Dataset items
BEGIN
@[simp] theorem receiveFrame_phase (f : Frame) (s : State) : (receiveFrame f s).phase = s.phase := rfl
@[simp] theorem receiveFrame_linkState (f : Frame) (s : State) : (receiveFrame f s).linkState = s.linkState := rfl
@[simp] theorem receiveFrame_topAddr (f : Frame) (s : State) : (receiveFrame f s).topAddr = s.topAddr := rfl
@[simp] theorem receiveFrame_bottomAddr (f : Frame) (s : State) : (receiveFrame f s).bottomAddr = s.bottomAddr := rfl
@[simp] theorem receiveFrame_status (f : Frame) (s : State) : (receiveFrame f s).status = s.status := rfl
@[simp] theorem receiveFrame_wire (f : Frame) (s : State) : (receiveFrame f s).wire = s.wire := rfl
@[simp] theorem receiveFrame_writeLog (f : Frame) (s : State) : (receiveFrame f s).writeLog = s.writeLog := rfl
@[simp] theorem receiveFrame_responses (f : Frame) (s : State) : (receiveFrame f s).responses = s.responses := rfl
@[simp] theorem receiveFrame_commands (f : Frame) (s : State) : (receiveFrame f s).commands = s.commands := rfl
@[simp] theorem receiveFrame_linkAnswers (f : Frame) (s : State) : (receiveFrame f s).linkAnswers = s.linkAnswers := rfl
@[simp] theorem receiveFrame_portAnswers (f : Frame) (s : State) : (receiveFrame f s).portAnswers = s.portAnswers := rfl
@[simp] theorem receiveFrame_transit (f : Frame) (s : State) : (receiveFrame f s).transit = s.transit := rfl
@[simp] theorem receiveFrame_panels (f : Frame) (s : State) : (receiveFrame f s).panels = s.panels.map (Panel.hear f) := rfl

@[simp] theorem receiveStray_phase (b : List Byte) (s : State) : (receiveStray b s).phase = s.phase := rfl
@[simp] theorem receiveStray_linkState (b : List Byte) (s : State) : (receiveStray b s).linkState = s.linkState := rfl
@[simp] theorem receiveStray_topAddr (b : List Byte) (s : State) : (receiveStray b s).topAddr = s.topAddr := rfl
@[simp] theorem receiveStray_bottomAddr (b : List Byte) (s : State) : (receiveStray b s).bottomAddr = s.bottomAddr := rfl
@[simp] theorem receiveStray_status (b : List Byte) (s : State) : (receiveStray b s).status = s.status := rfl
@[simp] theorem receiveStray_wire (b : List Byte) (s : State) : (receiveStray b s).wire = s.wire := rfl
@[simp] theorem receiveStray_writeLog (b : List Byte) (s : State) : (receiveStray b s).writeLog = s.writeLog := rfl
@[simp] theorem receiveStray_responses (b : List Byte) (s : State) : (receiveStray b s).responses = s.responses := rfl
@[simp] theorem receiveStray_commands (b : List Byte) (s : State) : (receiveStray b s).commands = s.commands := rfl
@[simp] theorem receiveStray_linkAnswers (b : List Byte) (s : State) : (receiveStray b s).linkAnswers = s.linkAnswers := rfl
@[simp] theorem receiveStray_portAnswers (b : List Byte) (s : State) : (receiveStray b s).portAnswers = s.portAnswers := rfl
@[simp] theorem receiveStray_transit (b : List Byte) (s : State) : (receiveStray b s).transit = s.transit := rfl
@[simp] theorem receiveStray_panels (b : List Byte) (s : State) : (receiveStray b s).panels = s.panels.map (Panel.hearStray b) := rfl

@[simp] theorem linkReplies_phase (as : List LinkAnswer) (s : State) : (s.linkReplies as).phase = s.phase := rfl
@[simp] theorem linkReplies_linkState (as : List LinkAnswer) (s : State) : (s.linkReplies as).linkState = s.linkState := rfl
@[simp] theorem linkReplies_topAddr (as : List LinkAnswer) (s : State) : (s.linkReplies as).topAddr = s.topAddr := rfl
@[simp] theorem linkReplies_bottomAddr (as : List LinkAnswer) (s : State) : (s.linkReplies as).bottomAddr = s.bottomAddr := rfl
@[simp] theorem linkReplies_status (as : List LinkAnswer) (s : State) : (s.linkReplies as).status = s.status := rfl
@[simp] theorem linkReplies_wire (as : List LinkAnswer) (s : State) : (s.linkReplies as).wire = s.wire := rfl
@[simp] theorem linkReplies_writeLog (as : List LinkAnswer) (s : State) : (s.linkReplies as).writeLog = s.writeLog := rfl
@[simp] theorem linkReplies_responses (as : List LinkAnswer) (s : State) : (s.linkReplies as).responses = s.responses := rfl
@[simp] theorem linkReplies_commands (as : List LinkAnswer) (s : State) : (s.linkReplies as).commands = s.commands := rfl
@[simp] theorem linkReplies_linkAnswers (as : List LinkAnswer) (s : State) : (s.linkReplies as).linkAnswers = s.linkAnswers ++ as := rfl
@[simp] theorem linkReplies_portAnswers (as : List LinkAnswer) (s : State) : (s.linkReplies as).portAnswers = s.portAnswers := rfl
@[simp] theorem linkReplies_transit (as : List LinkAnswer) (s : State) : (s.linkReplies as).transit = s.transit := rfl
@[simp] theorem linkReplies_panels (as : List LinkAnswer) (s : State) : (s.linkReplies as).panels = s.panels := rfl

@[simp] theorem platformReplies_phase (as : List PortAnswer) (s : State) : (s.platformReplies as).phase = s.phase := rfl
@[simp] theorem platformReplies_linkState (as : List PortAnswer) (s : State) : (s.platformReplies as).linkState = s.linkState := rfl
@[simp] theorem platformReplies_topAddr (as : List PortAnswer) (s : State) : (s.platformReplies as).topAddr = s.topAddr := rfl
@[simp] theorem platformReplies_bottomAddr (as : List PortAnswer) (s : State) : (s.platformReplies as).bottomAddr = s.bottomAddr := rfl
@[simp] theorem platformReplies_status (as : List PortAnswer) (s : State) : (s.platformReplies as).status = s.status := rfl
@[simp] theorem platformReplies_wire (as : List PortAnswer) (s : State) : (s.platformReplies as).wire = s.wire := rfl
@[simp] theorem platformReplies_writeLog (as : List PortAnswer) (s : State) : (s.platformReplies as).writeLog = s.writeLog := rfl
@[simp] theorem platformReplies_responses (as : List PortAnswer) (s : State) : (s.platformReplies as).responses = s.responses := rfl
@[simp] theorem platformReplies_commands (as : List PortAnswer) (s : State) : (s.platformReplies as).commands = s.commands := rfl
@[simp] theorem platformReplies_linkAnswers (as : List PortAnswer) (s : State) : (s.platformReplies as).linkAnswers = s.linkAnswers := rfl
@[simp] theorem platformReplies_portAnswers (as : List PortAnswer) (s : State) : (s.platformReplies as).portAnswers = s.portAnswers ++ as := rfl
@[simp] theorem platformReplies_transit (as : List PortAnswer) (s : State) : (s.platformReplies as).transit = s.transit := rfl
@[simp] theorem platformReplies_panels (as : List PortAnswer) (s : State) : (s.platformReplies as).panels = s.panels := rfl

@[simp] theorem hostPresents_phase (c : Command) (s : State) : (s.hostPresents c).phase = s.phase := rfl
@[simp] theorem hostPresents_linkState (c : Command) (s : State) : (s.hostPresents c).linkState = s.linkState := rfl
@[simp] theorem hostPresents_topAddr (c : Command) (s : State) : (s.hostPresents c).topAddr = s.topAddr := rfl
@[simp] theorem hostPresents_bottomAddr (c : Command) (s : State) : (s.hostPresents c).bottomAddr = s.bottomAddr := rfl
@[simp] theorem hostPresents_status (c : Command) (s : State) : (s.hostPresents c).status = s.status := rfl
@[simp] theorem hostPresents_wire (c : Command) (s : State) : (s.hostPresents c).wire = s.wire := rfl
@[simp] theorem hostPresents_writeLog (c : Command) (s : State) : (s.hostPresents c).writeLog = s.writeLog := rfl
@[simp] theorem hostPresents_responses (c : Command) (s : State) : (s.hostPresents c).responses = s.responses := rfl
@[simp] theorem hostPresents_commands (c : Command) (s : State) : (s.hostPresents c).commands = s.commands ++ [c] := rfl
@[simp] theorem hostPresents_linkAnswers (c : Command) (s : State) : (s.hostPresents c).linkAnswers = s.linkAnswers := rfl
@[simp] theorem hostPresents_portAnswers (c : Command) (s : State) : (s.hostPresents c).portAnswers = s.portAnswers := rfl
@[simp] theorem hostPresents_transit (c : Command) (s : State) : (s.hostPresents c).transit = s.transit := rfl
@[simp] theorem hostPresents_panels (c : Command) (s : State) : (s.hostPresents c).panels = s.panels := rfl

@[simp] theorem powerCycle_phase (top bottom : Byte) (s : State) : (s.powerCycle top bottom).phase = .idle := rfl
@[simp] theorem powerCycle_linkState (top bottom : Byte) (s : State) : (s.powerCycle top bottom).linkState = .closed := rfl
@[simp] theorem powerCycle_topAddr (top bottom : Byte) (s : State) : (s.powerCycle top bottom).topAddr = top := rfl
@[simp] theorem powerCycle_bottomAddr (top bottom : Byte) (s : State) : (s.powerCycle top bottom).bottomAddr = bottom := rfl
@[simp] theorem powerCycle_status (top bottom : Byte) (s : State) : (s.powerCycle top bottom).status = .ok := rfl
@[simp] theorem powerCycle_wire (top bottom : Byte) (s : State) : (s.powerCycle top bottom).wire = [] := rfl
@[simp] theorem powerCycle_writeLog (top bottom : Byte) (s : State) : (s.powerCycle top bottom).writeLog = [] := rfl
@[simp] theorem powerCycle_responses (top bottom : Byte) (s : State) : (s.powerCycle top bottom).responses = s.responses := rfl
@[simp] theorem powerCycle_commands (top bottom : Byte) (s : State) : (s.powerCycle top bottom).commands = s.commands := rfl
@[simp] theorem powerCycle_linkAnswers (top bottom : Byte) (s : State) : (s.powerCycle top bottom).linkAnswers = s.linkAnswers := rfl
@[simp] theorem powerCycle_portAnswers (top bottom : Byte) (s : State) : (s.powerCycle top bottom).portAnswers = s.portAnswers := rfl
@[simp] theorem powerCycle_transit (top bottom : Byte) (s : State) : (s.powerCycle top bottom).transit = s.transit := rfl
@[simp] theorem powerCycle_panels (top bottom : Byte) (s : State) : (s.powerCycle top bottom).panels = s.panels := rfl

@[simp] theorem release_phase (m : OnFail) (s : State) : (m.release s).phase = s.phase := by cases m <;> rfl
@[simp] theorem release_topAddr (m : OnFail) (s : State) : (m.release s).topAddr = s.topAddr := by cases m <;> rfl
@[simp] theorem release_bottomAddr (m : OnFail) (s : State) : (m.release s).bottomAddr = s.bottomAddr := by cases m <;> rfl
@[simp] theorem release_status (m : OnFail) (s : State) : (m.release s).status = s.status := by cases m <;> rfl
@[simp] theorem release_wire (m : OnFail) (s : State) : (m.release s).wire = s.wire := by cases m <;> rfl
@[simp] theorem release_writeLog (m : OnFail) (s : State) : (m.release s).writeLog = s.writeLog := by cases m <;> rfl
@[simp] theorem release_responses (m : OnFail) (s : State) : (m.release s).responses = s.responses := by cases m <;> rfl
@[simp] theorem release_commands (m : OnFail) (s : State) : (m.release s).commands = s.commands := by cases m <;> rfl
@[simp] theorem release_linkAnswers (m : OnFail) (s : State) : (m.release s).linkAnswers = s.linkAnswers := by cases m <;> rfl
@[simp] theorem release_portAnswers (m : OnFail) (s : State) : (m.release s).portAnswers = s.portAnswers := by cases m <;> rfl
@[simp] theorem release_transit (m : OnFail) (s : State) : (m.release s).transit = s.transit := by cases m <;> rfl
@[simp] theorem release_panels (m : OnFail) (s : State) : (m.release s).panels = s.panels := by cases m <;> rfl

theorem release_linkState (m : OnFail) (s : State) :
    (m.release s).linkState = match m with | .keepLink => s.linkState | .releaseLink => .closed := by cases m <;> rfl

/-- The field values of the state after power-on (R35). -/
theorem powerOn_fields (top bottom : Byte) (ps : List Panel) :
    (State.powerOn top bottom ps).phase = .idle ∧ (State.powerOn top bottom ps).linkState = .closed ∧
    (State.powerOn top bottom ps).status = .ok ∧ (State.powerOn top bottom ps).wire = [] ∧
    (State.powerOn top bottom ps).writeLog = [] := ⟨rfl, rfl, rfl, rfl, rfl⟩

end Sys2Proof.Machine
end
END
## INSTRUCTIONS FOR THE TASK
Output the lines above between the one holding "(s.linkReplies as).wire = s.wire := rfl" and the one holding "as).portAnswers = s.portAnswers := rfl", inclusive, with nothing before or after them.

## TASK OUTPUT
@[simp] theorem linkReplies_wire (as : List LinkAnswer) (s : State) : (s.linkReplies as).wire = s.wire := rfl
@[simp] theorem linkReplies_writeLog (as : List LinkAnswer) (s : State) : (s.linkReplies as).writeLog = s.writeLog := rfl
@[simp] theorem linkReplies_responses (as : List LinkAnswer) (s : State) : (s.linkReplies as).responses = s.responses := rfl
@[simp] theorem linkReplies_commands (as : List LinkAnswer) (s : State) : (s.linkReplies as).commands = s.commands := rfl
@[simp] theorem linkReplies_linkAnswers (as : List LinkAnswer) (s : State) : (s.linkReplies as).linkAnswers = s.linkAnswers ++ as := rfl
@[simp] theorem linkReplies_portAnswers (as : List LinkAnswer) (s : State) : (s.linkReplies as).portAnswers = s.portAnswers := rfl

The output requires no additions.